Jake Bittle is a staff writer at Grist who covers climate change. His new book is The Great Displacement: Climate Change and the Next American Migration, which uses stories of individual families and neighborhoods across the country to explain how homeowners, insurers, and the federal government are responding to the country’s growing number of climate-induced disasters. Bittle spoke about the book with managing editor Isabella Simon on the Commonweal Podcast. Their interview has been edited for clarity and length. You can listen to the full interview here:
Isabella Simon: You wrote about communities all around the United States, from Louisiana to California to Virginia, and met all kinds of people. What are some of the stories that most affected you?
Jake Bittle: This book was an attempt to create a snapshot of America’s domestic climate migration. I went to a half-dozen places that had recently seen large hurricanes, wildfires, were experiencing extreme drought, or where sea-level rise was advancing quickly, and then I looked at what happened in the long run after these disasters struck.
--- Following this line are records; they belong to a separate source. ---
@[simp] theorem post_groups (s : State) (die : Nat) (m : List DWord) : (s.post die m).groups = s.groups := by
  obtain ⟨q, h⟩ := post_eq s die m
  rw [h]
@[simp] theorem post_mem (s : State) (die : Nat) (m : List DWord) : (s.post die m).mem = s.mem := by
  obtain ⟨q, h⟩ := post_eq s die m
  rw [h]
@[simp] theorem post_wgs (s : State) (die : Nat) (m : List DWord) : (s.post die m).wgs = s.wgs := by
  obtain ⟨q, h⟩ := post_eq s die m
  rw [h]
@[simp] theorem post_nodes (s : State) (die : Nat) (m : List DWord) : (s.post die m).nodes = s.nodes := by
  obtain ⟨q, h⟩ := post_eq s die m
  rw [h]
@[simp] theorem post_coreTab (s : State) (die : Nat) (m : List DWord) : (s.post die m).coreTab = s.coreTab := by
  obtain ⟨q, h⟩ := post_eq s die m
  rw [h]
@[simp] theorem post_fresh (s : State) (die : Nat) (m : List DWord) : (s.post die m).fresh = s.fresh := by
  obtain ⟨q, h⟩ := post_eq s die m
  rw [h]
@[simp] theorem post_cyc (s : State) (die : Nat) (m : List DWord) : (s.post die m).cyc = s.cyc := by
  obtain ⟨q, h⟩ := post_eq s die m
  rw [h]

/-- A message for which the sluice has a slot, with none before it, stands in the slot at TAIL, which advances (R343). -/
theorem post_slot (s : State) (die : Nat) (m : List DWord) (hw : (s.sluice die).waiting = []) (hf : 0 < (s.sluice die).free) :
    (s.post die m).sluice die = (s.sluice die).post m (messageTime s m) := by
  have : ((s.sluice die).waiting.isEmpty && decide (0 < (s.sluice die).free)) = true := by simp [hw, hf]
  simp only [State.post, this, if_true, sluice_setSluice]

theorem Sluice.post_tail (q : Sluice) (m : List DWord) (t : BitVec 16) : (q.post m t).tail = q.tail + 1 := rfl
theorem Sluice.post_slots (q : Sluice) (m : List DWord) (t : BitVec 16) : tget (q.post m t).slots (q.tail.toNat % 1024) = some m := by
  simp [Sluice.post]

/-! ### Faults -/

theorem logEcc_eq (s : State) (core : Nat) (code : FaultCode) : ∃ l, logEcc s core code = { s with rasLog := l } := by
  unfold logEcc
  split
  · exact ⟨_, rfl⟩
  · exact ⟨s.rasLog, rfl⟩

@[simp] theorem logEcc_groups (s : State) (core : Nat) (code : FaultCode) : (logEcc s core code).groups = s.groups := by
  obtain ⟨q, h⟩ := logEcc_eq s core code
  rw [h]
@[simp] theorem logEcc_mem (s : State) (core : Nat) (code : FaultCode) : (logEcc s core code).mem = s.mem := by
  obtain ⟨q, h⟩ := logEcc_eq s core code
  rw [h]
@[simp] theorem logEcc_wgs (s : State) (core : Nat) (code : FaultCode) : (logEcc s core code).wgs = s.wgs := by
  obtain ⟨q, h⟩ := logEcc_eq s core code
  rw [h]
@[simp] theorem logEcc_nodes (s : State) (core : Nat) (code : FaultCode) : (logEcc s core code).nodes = s.nodes := by
  obtain ⟨q, h⟩ := logEcc_eq s core code
  rw [h]
@[simp] theorem logEcc_sluices (s : State) (core : Nat) (code : FaultCode) : (logEcc s core code).sluices = s.sluices := by
  obtain ⟨q, h⟩ := logEcc_eq s core code
  rw [h]
@[simp] theorem logEcc_fresh (s : State) (core : Nat) (code : FaultCode) : (logEcc s core code).fresh = s.fresh := by
  obtain ⟨q, h⟩ := logEcc_eq s core code
  rw [h]
@[simp] theorem logEcc_cyc (s : State) (core : Nat) (code : FaultCode) : (logEcc s core code).cyc = s.cyc := by
  obtain ⟨q, h⟩ := logEcc_eq s core code
  rw [h]

/-- The part with a split stopped. -/
def stoppedAt (s : State) (r : SplitRef) (sp : Split) (st : Stop) : State :=
  { s.setSplit r { sp with stopped := some st } with fresh := s.fresh + 1 }

/-- The message of a fault does not depend on what a stop changes. -/
theorem faultMessage_stopped (s : State) (r : SplitRef) (sp : Split) (st : Stop) (g : Group) (f : FaultInfo) :
    faultMessage (stoppedAt s r sp st) r g f = faultMessage s r g f := by
  simp [faultMessage, State.nodeCtx, stoppedAt]

/-- Whether accesses are out does not, either. -/
theorem accessesOut_stopped (s : State) (r : SplitRef) (sp : Split) (st : Stop) : accessesOut (stoppedAt s r sp st) r = accessesOut s r := by
  simp [accessesOut, galleyHas, stoppedAt, State.core]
Where did people end up after they lost their homes? And how did these disasters affect the housing and insurance markets in these places? What I found was a chaotic, churning process of displacement, relocation, and re-displacement, concentrated in the most vulnerable parts of the country.
I was struck by the story of Lincoln City, North Carolina, a generations-old African American neighborhood that was perennially prone to flooding. After two major hurricanes, the federal government paid for the community to be razed and gave everyone money to move somewhere else. To this day, the community still has a robust reunion of thousands of people, even twenty years after it was destroyed. People who never lived there themselves, but whose parents did, still come back to celebrate what the neighborhood used to be. The unprecedented coordination involved in the relocation bound together people who otherwise might have drifted apart. I was also surprised to learn how poorly many people fared after they received their stipend to move. Many ended up living pretty close to where they had been before, but in more expensive houses with higher utility bills and mortgages. By the time the recession hit in 2008, many of them couldn’t keep up with the mortgages, and their houses were foreclosed.
We know that we need to adapt to climate change. We know that there are people in harm’s way, but the process of fixing it is much more complicated and painful than many people assume.
IS: One alternative to buyouts, though it wouldn’t work in every community, is climate adaptation. Can you explain how this program worked in the Chesterfield Heights neighborhood in Norfolk, Virginia?
JB: Climate adaptation is comparatively new. It began during the Obama administration. The program in Chesterfield Heights is a set of design projects in a riverside neighborhood that’s experiencing significant sea-level rise. At high tide, the river floods, so they built a giant berm at the front of the neighborhood that stops water from sloshing over. They also expanded and remodeled the storm drain system, created artificial tidal estuaries and wetlands that can soak up water (unlike concrete, which is impervious), and designed a large area that can flood and serve as a natural bowl for collecting water.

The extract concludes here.